Table of Contents
The following sections explain each setting in the crawler
configuration:
allowed-domains
- Description: White list allowed domains
- Default Value:
empty list
- Example:
old.reddit.com
-> visit only old.reddit.com domains
body-size
- Description: Maximum size of the HTTP response body in bytes.
- Default Value:
0
→ unlimited
cache-dir
- Description: Directory path for caching.
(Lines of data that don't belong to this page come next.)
-- ==== Sys2Proof/Certificates/Slice0/Obligations.lean ====
section
/-! DEFINITION. The statements for the provers. -/

open Sys2Proof Sys2Proof.Machine

/-! ### A-words -/

/-- 19 R381, R382 (Table 19.4): the two-source integer forms on words, and IMAD. -/
def Sys2Proof.Claims.IntegerTwoSource : Prop :=
  ∀ (s : State) (o : AOp),
    let a := s.srcW .int o.srcA
    let b := s.srcW .int o.srcB
    (s.Gives (.iadd false o) o fun l => a l + b l) ∧
    (s.Gives (.isub false o) o fun l => a l - b l) ∧
    (s.Gives (.imul false o) o fun l => a l * b l) ∧
    (s.Gives (.imulh false o) o fun l => ((a l).signExtend 64 * (b l).signExtend 64).extractLsb' 32 32) ∧
    (s.Gives (.imulh true o) o fun l => ((a l).zeroExtend 64 * (b l).zeroExtend 64).extractLsb' 32 32) ∧
    (s.Gives (.imad o) o fun l => a l * b l + (s.vcur (s.vname o.dst) l).val) ∧
    (s.Gives (.iand o) o fun l => a l &&& b l) ∧
    (s.Gives (.ior o) o fun l => a l ||| b l) ∧
    (s.Gives (.ixor o) o fun l => a l ^^^ b l) ∧
    (s.Gives (.ishl false o) o fun l => a l <<< (b l).toNat) ∧
    (s.Gives (.ishr false o) o fun l => a l >>> (b l).toNat) ∧
    (s.Gives (.isra false o) o fun l => (a l).sshiftRight (b l).toNat) ∧
    (s.Gives (.imin false o) o fun l => BitVec.ofInt 32 (min (a l).toInt (b l).toInt)) ∧
    (s.Gives (.imax false o) o fun l => BitVec.ofInt 32 (max (a l).toInt (b l).toInt)) ∧
    (s.Gives (.imin true o) o fun l => BitVec.ofNat 32 (min (a l).toNat (b l).toNat)) ∧
    (s.Gives (.imax true o) o fun l => BitVec.ofNat 32 (max (a l).toNat (b l).toNat)) ∧
    (∀ c, s.Gives (.icmp c o) o fun l => if icmpRel c (a l) (b l) then 1 else 0)

/-- 19 R381, R382: the .L forms on register pairs; a shift takes its count from the low word. -/
def Sys2Proof.Claims.IntegerPair : Prop :=
  ∀ (s : State) (o : AOp),
    let a := s.srcQ .int o.srcA
    let b := s.srcQ .int o.srcB
    let n := fun l => (b l).toNat % 2 ^ 32
    (s.GivesQ (.iadd true o) o fun l => a l + b l) ∧
    (s.GivesQ (.isub true o) o fun l => a l - b l) ∧
    (s.GivesQ (.imul true o) o fun l => a l * b l) ∧
    (s.GivesQ (.ishl true o) o fun l => a l <<< n l) ∧
    (s.GivesQ (.ishr true o) o fun l => a l >>> n l) ∧
    (s.GivesQ (.isra true o) o fun l => (a l).sshiftRight (n l))

/-- 19 R382, R383: the forms on one source, and ISEL. Each bit or count is stated bit by bit. -/
def Sys2Proof.Claims.IntegerOneSource : Prop :=
  ∀ (s : State) (o : AOp),
    let a := s.srcW .int o.srcA
    (s.Gives (.iabs o) o fun l => BitVec.ofNat 32 (a l).toInt.natAbs) ∧
    (s.Gives (.popc o) o fun l => BitVec.ofNat 32 ((List.range 32).filter fun i => (a l).getLsbD i).length) ∧
    (∃ f : Nat → Word, s.Gives (.clz o) o f ∧
      ∀ l, (f l).toNat ≤ 32 ∧ (∀ i, i < (f l).toNat → (a l).getLsbD (31 - i) = false) ∧
        ((f l).toNat < 32 → (a l).getLsbD (31 - (f l).toNat) = true)) ∧
    (∃ f : Nat → Word, s.Gives (.brev o) o f ∧
      ∀ l i, i < 32 → (f l).getLsbD i = (a l).getLsbD (31 - i)) ∧
    (∀ k, s.Gives (.isel k o) o fun l => if (s.vcur (116 + k) l).val.getLsbD 0 then a l else s.srcW .int o.srcB l)

/-- The integer words, their .L forms on register pairs, and ISEL. -/
def Obligations.IntegerWords : Prop :=
  Claims.IntegerTwoSource ∧ Claims.IntegerPair ∧ Claims.IntegerOneSource

/-- 19 R372, R373 (Table 19.1), 05 R93, R99, R100: the two-source FP32 forms. Each exact result is rounded once in the
split's rounding mode; the minimum and maximum need no rounding. -/
def Sys2Proof.Claims.FloatTwoSource : Prop :=
  ∀ (s : State) (o : AOp),
    let a := fun l => f32 (s.srcW .float o.srcA l)
    let b := fun l => f32 (s.srcW .float o.srcB l)
    let c := fun l => f32 (s.vcur (s.vname o.dst) l).val
    (s.Gives (.fadd false o) o fun l => toF32 s.rm ((a l).add s.rm (b l))) ∧
    (s.Gives (.fsub false o) o fun l => toF32 s.rm ((a l).add s.rm (b l).neg)) ∧
    (s.Gives (.fmul false o) o fun l => toF32 s.rm ((a l).mul (b l))) ∧
    (s.Gives (.ffma false o) o fun l => toF32 s.rm (((a l).mul (b l)).add s.rm (c l))) ∧
    (s.Gives (.fmin false o) o fun l =>
      toF32 .rne (if (a l).isNan then b l else if (b l).isNan then a l
        else if (a l).cmp (b l) = .lt ∨ (a l).cmp (b l) = .eq ∧ (a l).sign = true then a l else b l)) ∧
    (s.Gives (.fmax false o) o fun l =>
      toF32 .rne (if (a l).isNan then b l else if (b l).isNan then a l
        else if (a l).cmp (b l) = .gt ∨ (a l).cmp (b l) = .eq ∧ (a l).sign = false then a l else b l))

/-- 19 R372, R373, 17 R323: the .D forms on register pairs. -/
def Sys2Proof.Claims.FloatPair : Prop :=
  ∀ (s : State) (o : AOp),
    let a := fun l => fp64.decode (s.srcQ .float o.srcA l).toNat
    let b := fun l => fp64.decode (s.srcQ .float o.srcB l).toNat
    let c := fun l => fp64.decode
      ((s.vcur (s.vname o.dst + 1) l).val.toNat * 2 ^ 32 + (s.vcur (s.vname o.dst) l).val.toNat)
    let put := fun (m : RMode) (x : Machine.Num) => BitVec.ofNat 64 (fp64.encode m x)
    (s.GivesQ (.fadd true o) o fun l => put s.rm ((a l).add s.rm (b l))) ∧
    (s.GivesQ (.fsub true o) o fun l => put s.rm ((a l).add s.rm (b l).neg)) ∧
    (s.GivesQ (.fmul true o) o fun l => put s.rm ((a l).mul (b l))) ∧
    (s.GivesQ (.ffma true o) o fun l => put s.rm (((a l).mul (b l)).add s.rm (c l))) ∧
    (s.GivesQ (.fmin true o) o fun l => put .rne ((a l).minmax true (b l))) ∧
    (s.GivesQ (.fmax true o) o fun l => put .rne ((a l).minmax false (b l))) ∧
    (s.GivesQ (.frcp true o) o fun l => BitVec.ofNat 64 (fp64.div .rne (.fin false 1 0) (a l))) ∧
    (s.GivesQ (.fsqrt true o) o fun l => BitVec.ofNat 64 (fp64.sqrt s.rm (a l))) ∧
    (s.GivesQ (.fabs true o) o fun l =>
      if (a l).isNan then 0x7FF8000000000000 else s.srcQ .float o.srcA l &&& 0x7FFFFFFFFFFFFFFF) ∧
    (s.GivesQ (.fcls true o) o fun l =>
      let w := s.srcQ .float o.srcA l
      let x := w.toNat / 2 ^ 52 % 2 ^ 11
      let n := w.toNat % 2 ^ 52
      let neg := w.getLsbD 63
      if x = 2047 then
        (if n = 0 then (if neg then 0x001 else 0x080) else if w.getLsbD 51 then 0x200 else 0x100)
      else if x = 0 then
        (if n = 0 then (if neg then 0x008 else 0x010) else if neg then 0x004 else 0x020)
      else if neg then 0x002 else 0x040)

/-- 19 R372 to R374 (Tables 19.1, 19.2), 05 R99: the one-source FP32 forms. -/
def Sys2Proof.Claims.FloatOneSource : Prop :=
  ∀ (s : State) (o : AOp),
    let w := fun l => s.srcW .float o.srcA l
    let a := fun l => f32 (w l)
    (s.Gives (.fabs false o) o fun l => if (a l).isNan then 0x7FC00000 else w l &&& 0x7FFFFFFF) ∧
    (s.Gives (.fcls false o) o fun l =>
      let x := (w l).toNat / 2 ^ 23 % 2 ^ 8
      let n := (w l).toNat % 2 ^ 23
      let neg := (w l).getLsbD 31
      if x = 255 then
        (if n = 0 then (if neg then 0x001 else 0x080) else if (w l).getLsbD 22 then 0x200 else 0x100)
      else if x = 0 then
        (if n = 0 then (if neg then 0x008 else 0x010) else if neg then 0x004 else 0x020)
      else if neg then 0x002 else 0x040) ∧
    (s.Gives (.frcp false o) o fun l => BitVec.ofNat 32 (fp32.div .rne (.fin false 1 0) (a l))) ∧
    (s.Gives (.frsq o) o fun l => BitVec.ofNat 32 (fp32.rsqrt (a l))) ∧
    (s.Gives (.fsqrt false o) o fun l => BitVec.ofNat 32 (fp32.sqrt s.rm (a l)))

/-- The FP32 and FP64 words with an exactly rounded or exact result. -/
def Obligations.FloatArithmetic : Prop :=
  Claims.FloatTwoSource ∧ Claims.FloatPair ∧ Claims.FloatOneSource

/-- 05 Table 5.1: the magnitude that the exponent and fraction bits `k` of a binary format stand for. The bits of infinity
stand for the magnitude that would follow the largest finite one. -/
def Sys2Proof.Claims.magnitude (f : FFmt) (k : Nat) : ℚ :=
  if k < 2 ^ f.fbits then (k : ℚ) * 2 ^ f.qmin
  else (2 ^ f.fbits + (k % 2 ^ f.fbits : Nat) : ℚ) * 2 ^ (f.qmin + (k / 2 ^ f.fbits - 1 : Nat))

/-- 05 R93, R94: of the rising magnitudes `val 0`, `val 1`, … the `k`-th is the one that a magnitude rounds to. The
magnitude is given by `v`, its image under the rising map `g` (the magnitude itself, its square, …). -/
def Sys2Proof.Claims.RoundsTo (mode : RMode) (neg : Bool) (g : ℚ → ℚ) (val : Nat → ℚ) (v : ℚ) (k : Nat) : Prop :=
  v = g (val k) ∨
  ∃ j, g (val j) < v ∧ v < g (val (j + 1)) ∧ k = match mode with
    | .rz => j
    | .ru => if neg then j else j + 1
    | .rd => if neg then j + 1 else j
    | .rne =>
      let mid := g ((val j + val (j + 1)) / 2)
      if v < mid ∨ v = mid ∧ j % 2 = 0 then j else j + 1

/-- 05 R93: `bits` is a result of format `f` rounded once, with the IEEE results of an overflow. -/
def Sys2Proof.Claims.Rounded (f : FFmt) (mode : RMode) (neg : Bool) (g : ℚ → ℚ) (v : ℚ) (bits : Nat) : Prop :=
  ∃ k, bits = f.signBit neg + k ∧
    if v < g (Claims.magnitude f f.infBits) then Claims.RoundsTo mode neg g (Claims.magnitude f) v k
    else k = if mode = .rne ∨ mode = .ru ∧ neg = false ∨ mode = .rd ∧ neg = true then f.infBits else f.infBits - 1

/-- The value of a finite number. -/
def Sys2Proof.Claims.value (neg : Bool) (m : Nat) (e : Int) : ℚ :=
  (if neg then -1 else 1) * (m * 2 ^ e)

/-- 05 R93, R99, Table 5.7: quotients and square roots are the exact ones rounded once, and 1 ÷ √a under RNE. A root is stated
by its square: the magnitudes around it are compared squared. -/
def Sys2Proof.Claims.QuotientsAndRoots : Prop :=
  (∀ (f : FFmt) (mode : RMode) (s t : Bool) (m n : Nat) (e x : Int), f = fp32 ∨ f = fp64 →
    let a := (m : ℚ) * 2 ^ e
    let nan := f.infBits + 2 ^ (f.fbits - 1)
    (n ≠ 0 → Claims.Rounded f mode (s != t) id (a / (n * 2 ^ x)) (f.div mode (.fin s m e) (.fin t n x))) ∧
    (n = 0 → f.div mode (.fin s m e) (.fin t n x) = if m = 0 then nan else f.signBit (s != t) + f.infBits) ∧
    f.div mode (.inf s) (.fin t n x) = f.signBit (s != t) + f.infBits ∧ f.div mode (.inf s) (.inf t) = nan ∧
    f.div mode (.fin s m e) (.inf t) = f.signBit (s != t) ∧ (∀ y, f.div mode .nan y = nan ∧ f.div mode y .nan = nan) ∧
    (m ≠ 0 → Claims.Rounded f mode false (fun y => y * y) a (f.sqrt mode (.fin false m e)) ∧
      f.sqrt mode (.fin true m e) = nan) ∧
    (m = 0 → f.sqrt mode (.fin s m e) = f.signBit s) ∧
    f.sqrt mode (.inf false) = f.infBits ∧ f.sqrt mode (.inf true) = nan ∧ f.sqrt mode .nan = nan) ∧
  (∀ (s : Bool) (m : Nat) (e : Int),
    (0 < m → m < 2 ^ 24 → Claims.Rounded fp32 .rne false (fun y => y * y * (m * 2 ^ e)) 1 (fp32.rsqrt (.fin false m e)) ∧
      fp32.rsqrt (.fin true m e) = 0x7FC00000) ∧
    (m = 0 → fp32.rsqrt (.fin s m e) = if s then 0xFF800000 else 0x7F800000) ∧
    fp32.rsqrt (.inf false) = 0 ∧ fp32.rsqrt (.inf true) = 0x7FC00000 ∧ fp32.rsqrt .nan = 0x7FC00000)

/-- 05 R99 and Table 5.7: the special results of the four elementary functions. Elsewhere each word takes one value of
its operand alone; where the enclosure of Machine/Transcend.lean does not decide the rounding that value is free
(log 6), and the statement does not rest on it. -/
def Sys2Proof.Claims.ElementarySpecials : Prop :=
  ∀ (s : State) (o : AOp), ∃ e g p q : Word → Word,
    (s.Gives (.fex2 o) o fun l => e (s.srcW .float o.srcA l)) ∧
    (s.Gives (.flg2 o) o fun l => g (s.srcW .float o.srcA l)) ∧
    (s.Gives (.fsin o) o fun l => p (s.srcW .float o.srcA l)) ∧
    (s.Gives (.fcos o) o fun l => q (s.srcW .float o.srcA l)) ∧
    e 0 = 0x3F800000 ∧ e 0x80000000 = 0x3F800000 ∧ e 0x7F800000 = 0x7F800000 ∧ e 0xFF800000 = 0 ∧
    g 0 = 0xFF800000 ∧ g 0x80000000 = 0xFF800000 ∧ g 0x7F800000 = 0x7F800000 ∧ g 0x3F800000 = 0 ∧
    p 0 = 0 ∧ p 0x80000000 = 0x80000000 ∧ p 0x7F800000 = 0x7FC00000 ∧ p 0xFF800000 = 0x7FC00000 ∧
    q 0 = 0x3F800000 ∧ q 0x80000000 = 0x3F800000 ∧ q 0x7F800000 = 0x7FC00000 ∧ q 0xFF800000 = 0x7FC00000 ∧
    (∀ x, f32IsNan x = true → e x = 0x7FC00000 ∧ g x = 0x7FC00000 ∧ p x = 0x7FC00000 ∧ q x = 0x7FC00000) ∧
    (∀ x, 0x80000000 < x.toNat → x.toNat ≤ 0xFF800000 → g x = 0x7FC00000)

/-- The elementary functions at their special operands; quotients and roots at all of them. -/
def Obligations.Elementary : Prop :=
  Claims.ElementarySpecials ∧ Claims.QuotientsAndRoots

/-- 19 R375: FCMP writes 1 where the comparison holds and 0 where it does not. With a NaN operand UN and NE hold and no
other condition; −0 equals +0 (`Num.cmp` compares values). -/
def Sys2Proof.Claims.FloatCompare : Prop :=
  ∀ (s : State) (o : AOp) (c : FCond) (d : Bool),
    let num := fun (code l : Nat) =>
      if d then fp64.decode (s.srcQ .float code l).toNat else f32 (s.srcW .float code l)
    s.Gives (.fcmp c d o) o fun l =>
      let a := num o.srcA l
      let b := num o.srcB l
      let rel : Bool := match c with
        | .eq => a.cmp b == .eq
        | .ne => a.cmp b == .lt || a.cmp b == .gt
        | .lt => a.cmp b == .lt
        | .le => a.cmp b == .lt || a.cmp b == .eq
        | .gt => a.cmp b == .gt
        | .ge => a.cmp b == .gt || a.cmp b == .eq
        | .un => false
        | .or => true
      if a.isNan || b.isNan then (if c = .un ∨ c = .ne then 1 else 0) else if rel then 1 else 0

/-- 05 R87, R93: encoding what an FP32 word decodes to gives the word back in every rounding mode; a NaN gives the
default NaN. The same holds of FP64. -/
def Sys2Proof.Claims.FloatRoundTrip : Prop :=
  ∀ m : RMode,
    (∀ w : Word, toF32 m (f32 w) = if f32IsNan w then 0x7FC00000 else w) ∧
    (∀ q : Quad, BitVec.ofNat 64 (fp64.encode m (fp64.decode q.toNat)) =
      if (fp64.decode q.toNat).isNan then 0x7FF8000000000000 else q)

/-- 05 R93: rounding toward zero gives the largest FP32 magnitude that does not exceed the exact value, with its sign. A
finite number is stated as the integer m at the exponent e. -/
def Sys2Proof.Claims.RoundTowardZero : Prop :=
  ∀ (neg : Bool) (m : Nat) (e : Int),
    ∃ n x, f32 (toF32 .rz (.fin neg m e)) = .fin neg n x ∧
      (Num.fin false n x).cmp (.fin false m e) ≠ .gt ∧
      ∀ w : Word, ∀ k y, f32 w = .fin false k y → (Num.fin false k y).cmp (.fin false m e) ≠ .gt →
        (Num.fin false k y).cmp (.fin false n x) ≠ .gt

/-- 05 R86, R87, Table 5.1: what the bits of a binary format stand for. -/
def Sys2Proof.Claims.Decodes (f : FFmt) : Prop :=
  ∀ b : Nat, b < 2 ^ (f.ebits + f.fbits + 1) →
    let neg := b.testBit (f.ebits + f.fbits)
    let k := b % 2 ^ (f.ebits + f.fbits)
    (f.infBits < k → f.decode b = .nan) ∧ (k = f.infBits → f.decode b = .inf neg) ∧
    (k < f.infBits → ∃ m e, f.decode b = .fin neg m e ∧ (m : ℚ) * 2 ^ e = Claims.magnitude f k)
Leave empty for no caching.
- Default Value:
""
(empty string)
crypto
- Description: Enable or disable crypto-related features.
- Default Value:
false
debug
- Description: Enable or disable debugging mode for GoColly.
- Default Value:
false
disallowed-domains
- Description: Domain black list for the crawler.
- Default Value:
[]
(empty list) - Example: reddit.com → crawler will not visit any reddit urls
disallowed-url-filters
- Description: List of regular expressions to filter disallowed URLs.
- Default Value:
[]
(empty list) - Example:
http://httpbin\.org/h.+"
- Description: Enable or disable email-related features.
- Default Value:
false
ignore-robots-txt
- Description: Enable or disable ignoring the robots.txt file.
- Default Value:
false
limit-delay
- Description: Delay in seconds between requests.
- Default Value:
0
limit-random-delay
- Description: Random delay in seconds added to the fixed delay.
- Default Value:
0
max-depth
- Description: Maximum depth for crawling links.
- Default Value:
0
→ unlimited depth
phone
- Description: List of countries to parse phone numbers from.
- Default Value:
[]
(empty list) - Example: "RU,NL,DE,US" → You can choose which countries don't have to be every
queue-max-size
- Description: Maximum size of the crawler's queue.
- Default Value:
50000
queue-threads
- Description: Number of threads used for crawling.
- Default Value:
4
tor
- Description: Run the crawler through a tor proxy and allow crawling of .onion links
- Default Value:
false
url-filters
- Description: List of regular expressions to filter URLs.
- Default Value:
[]
(empty list) - Example:
http://httpbin\.org/h.+
(?:https?://)?(?:www)?(\\S*?\\.onion)\\b
-> will limit to .onion domains only
url-revisit
- Description: Enable or disable revisiting URLs.
- Default Value:
false
urls
- Description: List of starting URLs for the crawler.
- Default Value:
[]
(empty list) - Example:
urls:
- https://example.com
- https://example2.com
user-agent
- Description: User agent string for HTTP requests.
- Example:
Mozilla/5.0 (X11; Linux x86_64; rv:109.0) Gecko/20100101 Firefox/115.0
- Source: useragents.me
keywords
- Description: A keyword, sentence, list of keywords
- Default Value:
[]
- Example:
search -k owasp -k hacking -k "Please hack the box!"
associations
- Description: Specify the different SQL tables you want to export from the database.
-
Default:
all
-
Values:
"WP" - WordPress
"E" - Email
"P" - PhoneNumbers
"C" - Crypto
criteria
-
Value:
{}
- (empty json) - Description: Criteria for the exporter.
-
Explanation: If you use the LIKE keyword it will automatically perform the SQL
LIKE
statement. There's no need for adding extra%
inside the criteria. -
Usage:
pryingdeep -q 'title=test,"url=LIKE example.com"'
filepath
-
Value:
data.json
- Description: Filepath for the exporter output.
-
Default Value:
data.json
limit
- Description: Limit the exporter to a certain number of items. 0 means every row inside the database.
-
Default Value:
0
raw-sql
-
Value:
false
- Description: Enable or disable the use of performing raw SQL queries.
-
Default Value:
false
raw-sql-filepath
-
Default:
pkg/querybuilder/queries/select.sql
- Description: Filepath for the raw SQL queries.
sort-by
-
Value:
url
-
Description: Field to use for sorting. Just a generic
ORDER BY
. -
Default Value:
status_code
sort-order
-
Value:
asc
- Description: Sort order for the exporter.
offset
-
Value:
0
- Description: Number of records to skip during export. Keep in mind if you want to the id to start from 1, set `sort-by` to `id` and `sort-order` to `asc` Otherwise, the filtering might be weird, and you will get records starting from 50 when you asked for offset from 1.
-s, --silent
-
Default:
false
- Description: Use this flag to disable logging and run silently.
-z, --save-config
-
Default:
false
- Description: Use this flag to save chosen options to your .yaml configuration.
-c, --config <path>
-
Value: The path to the .yaml configuration file. Please also keep the filename as
pryingdeep
, otherwise the program will break. - Description: Use this flag to specify the path to the .yaml configuration.